**Task goal**
Please repeat the lines below exactly. Begin with the line containing "([0b00001111, 0b10100100, 0b11011110, 0x56], .shldImm" and go on through the line containing "theorem test_decode_bit : wordsDecode".

**The records**
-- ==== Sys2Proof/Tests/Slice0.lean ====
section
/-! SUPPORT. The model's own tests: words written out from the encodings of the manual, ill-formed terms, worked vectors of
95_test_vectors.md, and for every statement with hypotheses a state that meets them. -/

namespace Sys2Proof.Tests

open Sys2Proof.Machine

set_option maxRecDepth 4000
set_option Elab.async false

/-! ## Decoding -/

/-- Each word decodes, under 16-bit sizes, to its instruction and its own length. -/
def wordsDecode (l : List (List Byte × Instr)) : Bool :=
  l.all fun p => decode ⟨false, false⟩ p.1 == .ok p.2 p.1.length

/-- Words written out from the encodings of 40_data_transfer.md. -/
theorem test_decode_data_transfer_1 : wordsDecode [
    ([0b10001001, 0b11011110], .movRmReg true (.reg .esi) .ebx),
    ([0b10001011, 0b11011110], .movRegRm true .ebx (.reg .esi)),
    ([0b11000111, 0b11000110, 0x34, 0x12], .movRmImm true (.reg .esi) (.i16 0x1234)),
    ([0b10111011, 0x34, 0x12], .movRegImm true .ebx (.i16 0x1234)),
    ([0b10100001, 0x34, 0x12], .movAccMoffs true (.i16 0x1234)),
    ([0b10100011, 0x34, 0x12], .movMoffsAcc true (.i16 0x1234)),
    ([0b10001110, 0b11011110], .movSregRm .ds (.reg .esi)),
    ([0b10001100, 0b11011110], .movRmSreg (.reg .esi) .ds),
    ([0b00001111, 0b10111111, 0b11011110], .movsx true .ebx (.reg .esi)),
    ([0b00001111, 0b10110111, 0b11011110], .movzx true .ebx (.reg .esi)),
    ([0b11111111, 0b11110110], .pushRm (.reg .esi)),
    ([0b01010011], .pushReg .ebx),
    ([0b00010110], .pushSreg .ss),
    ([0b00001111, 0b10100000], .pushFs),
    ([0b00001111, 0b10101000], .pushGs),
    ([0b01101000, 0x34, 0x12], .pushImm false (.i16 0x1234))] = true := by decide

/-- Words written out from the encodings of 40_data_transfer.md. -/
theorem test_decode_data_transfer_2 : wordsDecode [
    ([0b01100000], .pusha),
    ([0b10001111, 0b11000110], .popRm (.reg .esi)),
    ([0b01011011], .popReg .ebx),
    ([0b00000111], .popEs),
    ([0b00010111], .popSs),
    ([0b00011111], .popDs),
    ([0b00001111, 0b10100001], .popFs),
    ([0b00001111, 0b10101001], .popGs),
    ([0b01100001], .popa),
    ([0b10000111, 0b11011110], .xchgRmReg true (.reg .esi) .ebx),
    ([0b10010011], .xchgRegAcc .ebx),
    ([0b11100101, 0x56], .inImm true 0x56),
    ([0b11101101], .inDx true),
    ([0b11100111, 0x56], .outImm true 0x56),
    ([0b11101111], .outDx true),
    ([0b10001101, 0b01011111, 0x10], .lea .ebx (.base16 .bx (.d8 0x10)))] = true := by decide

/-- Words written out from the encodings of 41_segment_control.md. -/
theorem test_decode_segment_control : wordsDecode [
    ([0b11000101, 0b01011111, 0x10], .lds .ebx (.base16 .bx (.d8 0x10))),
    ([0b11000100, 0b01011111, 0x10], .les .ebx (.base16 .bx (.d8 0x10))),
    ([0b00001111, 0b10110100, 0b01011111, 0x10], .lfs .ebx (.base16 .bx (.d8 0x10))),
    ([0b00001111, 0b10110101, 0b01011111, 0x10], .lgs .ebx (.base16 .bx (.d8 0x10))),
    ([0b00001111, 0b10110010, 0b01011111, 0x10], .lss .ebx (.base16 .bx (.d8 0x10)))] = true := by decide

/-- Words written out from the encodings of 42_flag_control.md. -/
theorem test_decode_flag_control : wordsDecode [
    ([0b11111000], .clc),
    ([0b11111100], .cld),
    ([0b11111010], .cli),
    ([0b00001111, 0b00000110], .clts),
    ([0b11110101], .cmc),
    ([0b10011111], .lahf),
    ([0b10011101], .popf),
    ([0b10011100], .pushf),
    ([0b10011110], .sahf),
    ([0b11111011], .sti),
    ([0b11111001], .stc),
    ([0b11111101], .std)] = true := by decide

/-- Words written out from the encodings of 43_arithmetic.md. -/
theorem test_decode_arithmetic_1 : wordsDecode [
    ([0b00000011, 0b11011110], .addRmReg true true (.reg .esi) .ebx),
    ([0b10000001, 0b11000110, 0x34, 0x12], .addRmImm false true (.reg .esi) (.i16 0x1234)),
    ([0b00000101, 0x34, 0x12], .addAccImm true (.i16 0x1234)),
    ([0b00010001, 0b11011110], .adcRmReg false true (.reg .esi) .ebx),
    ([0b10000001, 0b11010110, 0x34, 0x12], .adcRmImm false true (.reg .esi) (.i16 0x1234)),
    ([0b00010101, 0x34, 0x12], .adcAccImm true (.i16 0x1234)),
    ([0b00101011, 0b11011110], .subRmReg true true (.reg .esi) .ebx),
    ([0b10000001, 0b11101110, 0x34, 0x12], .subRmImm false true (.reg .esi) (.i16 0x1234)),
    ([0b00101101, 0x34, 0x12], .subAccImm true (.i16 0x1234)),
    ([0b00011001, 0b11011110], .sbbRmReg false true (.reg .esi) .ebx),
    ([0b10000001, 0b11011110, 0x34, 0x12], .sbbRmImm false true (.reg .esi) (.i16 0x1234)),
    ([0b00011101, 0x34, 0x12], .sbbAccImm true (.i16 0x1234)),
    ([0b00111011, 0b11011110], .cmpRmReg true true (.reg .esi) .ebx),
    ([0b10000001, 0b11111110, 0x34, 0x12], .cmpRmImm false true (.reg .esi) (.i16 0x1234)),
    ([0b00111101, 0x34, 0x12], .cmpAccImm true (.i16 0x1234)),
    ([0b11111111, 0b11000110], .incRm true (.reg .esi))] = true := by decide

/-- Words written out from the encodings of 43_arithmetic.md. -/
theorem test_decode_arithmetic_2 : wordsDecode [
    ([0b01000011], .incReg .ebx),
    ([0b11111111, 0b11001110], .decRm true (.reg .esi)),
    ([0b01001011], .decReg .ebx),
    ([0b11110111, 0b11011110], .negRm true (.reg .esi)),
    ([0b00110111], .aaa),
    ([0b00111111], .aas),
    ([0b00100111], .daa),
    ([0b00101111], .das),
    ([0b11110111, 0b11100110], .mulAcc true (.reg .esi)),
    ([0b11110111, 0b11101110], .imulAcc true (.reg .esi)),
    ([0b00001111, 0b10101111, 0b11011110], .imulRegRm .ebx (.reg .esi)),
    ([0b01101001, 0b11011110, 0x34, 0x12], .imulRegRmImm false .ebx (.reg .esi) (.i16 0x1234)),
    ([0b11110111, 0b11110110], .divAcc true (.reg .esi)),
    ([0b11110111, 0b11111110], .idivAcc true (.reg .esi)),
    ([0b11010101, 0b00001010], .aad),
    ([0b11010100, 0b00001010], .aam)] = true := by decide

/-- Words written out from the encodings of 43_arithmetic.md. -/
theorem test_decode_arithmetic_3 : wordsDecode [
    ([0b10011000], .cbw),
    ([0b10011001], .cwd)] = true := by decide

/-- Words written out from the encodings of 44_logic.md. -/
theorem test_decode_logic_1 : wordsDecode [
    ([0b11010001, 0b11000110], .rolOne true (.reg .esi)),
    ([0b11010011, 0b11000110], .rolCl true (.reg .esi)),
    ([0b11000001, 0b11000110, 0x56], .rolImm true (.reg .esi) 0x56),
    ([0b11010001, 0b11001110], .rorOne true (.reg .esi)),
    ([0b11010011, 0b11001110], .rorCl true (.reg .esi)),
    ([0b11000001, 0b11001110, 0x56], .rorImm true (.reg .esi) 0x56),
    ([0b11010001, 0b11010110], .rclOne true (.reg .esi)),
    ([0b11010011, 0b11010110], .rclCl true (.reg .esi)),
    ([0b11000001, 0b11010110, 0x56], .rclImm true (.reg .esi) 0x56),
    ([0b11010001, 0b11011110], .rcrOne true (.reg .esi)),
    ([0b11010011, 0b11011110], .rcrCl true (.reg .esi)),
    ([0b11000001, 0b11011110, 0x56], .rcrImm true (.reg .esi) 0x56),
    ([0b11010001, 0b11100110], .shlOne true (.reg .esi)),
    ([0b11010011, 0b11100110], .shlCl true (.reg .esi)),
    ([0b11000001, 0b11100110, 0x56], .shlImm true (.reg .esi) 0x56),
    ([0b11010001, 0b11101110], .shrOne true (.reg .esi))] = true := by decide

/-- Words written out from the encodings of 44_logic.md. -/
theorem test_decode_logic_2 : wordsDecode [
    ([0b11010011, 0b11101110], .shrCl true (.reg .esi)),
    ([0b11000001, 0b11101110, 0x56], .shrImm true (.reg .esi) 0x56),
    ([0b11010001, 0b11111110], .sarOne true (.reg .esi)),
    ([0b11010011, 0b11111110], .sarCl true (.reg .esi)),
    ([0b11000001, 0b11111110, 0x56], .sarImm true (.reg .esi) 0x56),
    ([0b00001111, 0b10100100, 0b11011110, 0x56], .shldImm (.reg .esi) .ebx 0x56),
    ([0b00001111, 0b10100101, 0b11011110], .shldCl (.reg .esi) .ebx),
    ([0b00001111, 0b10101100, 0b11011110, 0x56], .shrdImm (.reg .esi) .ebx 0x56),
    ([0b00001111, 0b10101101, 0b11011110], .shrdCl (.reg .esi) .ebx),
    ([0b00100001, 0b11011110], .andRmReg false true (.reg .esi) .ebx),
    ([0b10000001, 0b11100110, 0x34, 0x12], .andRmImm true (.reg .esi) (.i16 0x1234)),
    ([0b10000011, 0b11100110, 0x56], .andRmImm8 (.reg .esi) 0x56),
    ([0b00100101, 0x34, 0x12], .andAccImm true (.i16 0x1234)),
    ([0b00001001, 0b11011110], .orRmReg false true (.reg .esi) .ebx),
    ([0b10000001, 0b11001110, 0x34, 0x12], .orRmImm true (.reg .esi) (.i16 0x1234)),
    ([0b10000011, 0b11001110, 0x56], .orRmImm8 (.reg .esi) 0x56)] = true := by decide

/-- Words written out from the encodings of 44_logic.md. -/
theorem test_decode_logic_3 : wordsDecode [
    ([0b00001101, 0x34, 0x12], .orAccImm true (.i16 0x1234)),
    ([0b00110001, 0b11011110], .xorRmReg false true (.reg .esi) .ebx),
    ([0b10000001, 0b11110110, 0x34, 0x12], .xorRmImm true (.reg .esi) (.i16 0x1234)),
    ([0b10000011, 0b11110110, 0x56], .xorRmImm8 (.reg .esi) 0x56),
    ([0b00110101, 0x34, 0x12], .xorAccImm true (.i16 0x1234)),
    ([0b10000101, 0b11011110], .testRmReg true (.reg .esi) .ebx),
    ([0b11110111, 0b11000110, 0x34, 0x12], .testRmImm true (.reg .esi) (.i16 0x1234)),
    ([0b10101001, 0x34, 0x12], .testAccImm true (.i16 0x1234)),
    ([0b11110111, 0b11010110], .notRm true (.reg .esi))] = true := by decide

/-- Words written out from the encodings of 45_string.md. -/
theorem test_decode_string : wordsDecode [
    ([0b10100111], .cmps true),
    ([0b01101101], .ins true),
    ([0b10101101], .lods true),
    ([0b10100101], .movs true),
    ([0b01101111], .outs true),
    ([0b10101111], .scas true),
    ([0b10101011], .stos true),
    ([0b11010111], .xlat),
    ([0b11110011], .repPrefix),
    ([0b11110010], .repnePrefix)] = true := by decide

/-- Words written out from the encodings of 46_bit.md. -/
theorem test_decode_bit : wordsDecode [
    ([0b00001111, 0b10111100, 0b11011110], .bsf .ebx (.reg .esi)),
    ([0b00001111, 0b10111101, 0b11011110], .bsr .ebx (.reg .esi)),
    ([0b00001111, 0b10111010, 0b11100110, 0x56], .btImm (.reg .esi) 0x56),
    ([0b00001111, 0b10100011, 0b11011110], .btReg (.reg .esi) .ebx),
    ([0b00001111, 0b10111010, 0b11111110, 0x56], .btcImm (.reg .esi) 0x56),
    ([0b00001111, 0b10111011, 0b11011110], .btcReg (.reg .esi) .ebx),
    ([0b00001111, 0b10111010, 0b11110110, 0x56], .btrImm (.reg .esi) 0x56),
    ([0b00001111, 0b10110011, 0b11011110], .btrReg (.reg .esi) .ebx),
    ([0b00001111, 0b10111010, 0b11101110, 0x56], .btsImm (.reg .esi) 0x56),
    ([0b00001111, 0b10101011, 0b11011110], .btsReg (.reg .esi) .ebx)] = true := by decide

**Result**
    ([0b00001111, 0b10100100, 0b11011110, 0x56], .shldImm (.reg .esi) .ebx 0x56),
    ([0b00001111, 0b10100101, 0b11011110], .shldCl (.reg .esi) .ebx),
    ([0b00001111, 0b10101100, 0b11011110, 0x56], .shrdImm (.reg .esi) .ebx 0x56),
    ([0b00001111, 0b10101101, 0b11011110], .shrdCl (.reg .esi) .ebx),
    ([0b00100001, 0b11011110], .andRmReg false true (.reg .esi) .ebx),
    ([0b10000001, 0b11100110, 0x34, 0x12], .andRmImm true (.reg .esi) (.i16 0x1234)),
    ([0b10000011, 0b11100110, 0x56], .andRmImm8 (.reg .esi) 0x56),
    ([0b00100101, 0x34, 0x12], .andAccImm true (.i16 0x1234)),
    ([0b00001001, 0b11011110], .orRmReg false true (.reg .esi) .ebx),
    ([0b10000001, 0b11001110, 0x34, 0x12], .orRmImm true (.reg .esi) (.i16 0x1234)),
    ([0b10000011, 0b11001110, 0x56], .orRmImm8 (.reg .esi) 0x56)] = true := by decide

/-- Words written out from the encodings of 44_logic.md. -/
theorem test_decode_logic_3 : wordsDecode [
    ([0b00001101, 0x34, 0x12], .orAccImm true (.i16 0x1234)),
    ([0b00110001, 0b11011110], .xorRmReg false true (.reg .esi) .ebx),
    ([0b10000001, 0b11110110, 0x34, 0x12], .xorRmImm true (.reg .esi) (.i16 0x1234)),
    ([0b10000011, 0b11110110, 0x56], .xorRmImm8 (.reg .esi) 0x56),
    ([0b00110101, 0x34, 0x12], .xorAccImm true (.i16 0x1234)),
    ([0b10000101, 0b11011110], .testRmReg true (.reg .esi) .ebx),
    ([0b11110111, 0b11000110, 0x34, 0x12], .testRmImm true (.reg .esi) (.i16 0x1234)),
    ([0b10101001, 0x34, 0x12], .testAccImm true (.i16 0x1234)),
    ([0b11110111, 0b11010110], .notRm true (.reg .esi))] = true := by decide

/-- Words written out from the encodings of 45_string.md. -/
theorem test_decode_string : wordsDecode [
    ([0b10100111], .cmps true),
    ([0b01101101], .ins true),
    ([0b10101101], .lods true),
    ([0b10100101], .movs true),
    ([0b01101111], .outs true),
    ([0b10101111], .scas true),
    ([0b10101011], .stos true),
    ([0b11010111], .xlat),
    ([0b11110011], .repPrefix),
    ([0b11110010], .repnePrefix)] = true := by decide

/-- Words written out from the encodings of 46_bit.md. -/
theorem test_decode_bit : wordsDecode [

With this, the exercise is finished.